- Directed by: Otto Brower
- Written by: Horace McCoy (screenplay) Horace McCoy (story) Robert Presnell Sr. (story)
- Produced by: Robert Presnell Sr. (associate producer)
- Starring: Patricia Ellis Ricardo Cortez Bela Lugosi
- Cinematography: George Robinson
- Edited by: Philip Cahn
- Music by: Clifford Vaughan
- Distributed by: Universal Pictures
- Release date: August 16, 1936;
- Running time: 58 minutes
- Country: United States
- Language: English

= Postal Inspector =

1936 film by Otto Brower

Postal Inspector is a 1936 American crime film directed by Otto Brower and starring Patricia Ellis, Ricardo Cortez and Bela Lugosi.

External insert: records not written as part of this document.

/-- The vectors are parameters of the processor, the same before and after what leaves the system state alone. -/
theorem EntersSupervisor.after {s s' t : State} (h : SameSystem s s') (ht : EntersSupervisor s' t) :
    EntersSupervisor s t := by
  obtain ⟨hconfig, _⟩ := h
  rw [EntersSupervisor, ← hconfig]
  exact ht

/-- The end of a boundary leaves `pc` and `status`. -/
theorem EntersSupervisor.endBoundary {s t : State} (h : EntersSupervisor s t) : EntersSupervisor s (endBoundary t) := by
  rw [EntersSupervisor, endBoundary_pc, (mode_of_sameSystem (sameSystem_endBoundary t)).1]
  exact h

namespace Confined

variable {s t u : State}

theorem after (h : SameSystem s t) (hu : Confined t u) : Confined s u :=
  hu.imp (sameSystem_trans h) (EntersSupervisor.after h)

theorem endBoundary (h : Confined s t) : Confined s (Machine.endBoundary t) :=
  h.imp (sameSystem_trans · (sameSystem_endBoundary t)) EntersSupervisor.endBoundary

/-! The forms of the instructions. -/

theorem of_next (h : (.next u : Result) = .next t) (hu : Confined s u) : Confined s t := by
  cases h
  exact hu

/-- An instruction that leaves the system state alone where it completes, and else takes its exception. -/
theorem of_finish {o : Except Stop State} (h : finish s o = .next t) (ho : ∀ u, o = .ok u → SameSystem s u) :
    Confined s t := by
  rcases finish_next.1 h with hu | ⟨e, _, rfl⟩
  · exact .inl (ho t hu)
  · exact .inr (entersSupervisor_takeException e s)

/-- An instruction that goes on to `f a` once a check has answered `a`. -/
theorem of_finish_bind {α : Type} {x : Except Stop α} {f : α → State}
    (h : finish s (x >>= fun a => .ok (f a)) = .next t) (hf : ∀ a, x = .ok a → SameSystem s (f a)) : Confined s t := by
  refine of_finish h fun u hu => ?_
  obtain ⟨a, ha, hu⟩ := bind_ok.1 hu
  cases hu
  exact hf a ha

theorem of_writeResult {r : Reg} {v : Word} (h : writeResult r v s = .next t) : Confined s t :=
  of_next h (.inl (sameSystem_setReg_advance s r v))

theorem of_mulInstr {b : Bool} {r : Reg} {v : Word} (h : mulInstr b r v s = .next t) : Confined s t :=
  of_finish_bind h fun _ _ => sameSystem_setReg_advance s r v

theorem of_divInstr {b : Bool} {r : Reg} {x y q : Word} (h : divInstr b r x y q s = .next t) : Confined s t := by
  refine of_finish h fun u hu => ?_
  obtain ⟨_, _, hu⟩ := bind_ok.1 hu
  obtain ⟨v, _, hu⟩ := bind_ok.1 hu
  cases hu
  exact sameSystem_setReg_advance s r v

It was produced and distributed by Universal Pictures.

== Plot summary ==
Bill Davis is a federal postal inspector. When he returns home to Milltown from a business trip in Washington, D.C., he meets singer Connie Larrimore on the plane. When they land, Bill is met by his brother Charlie, who is already acquainted with Connie.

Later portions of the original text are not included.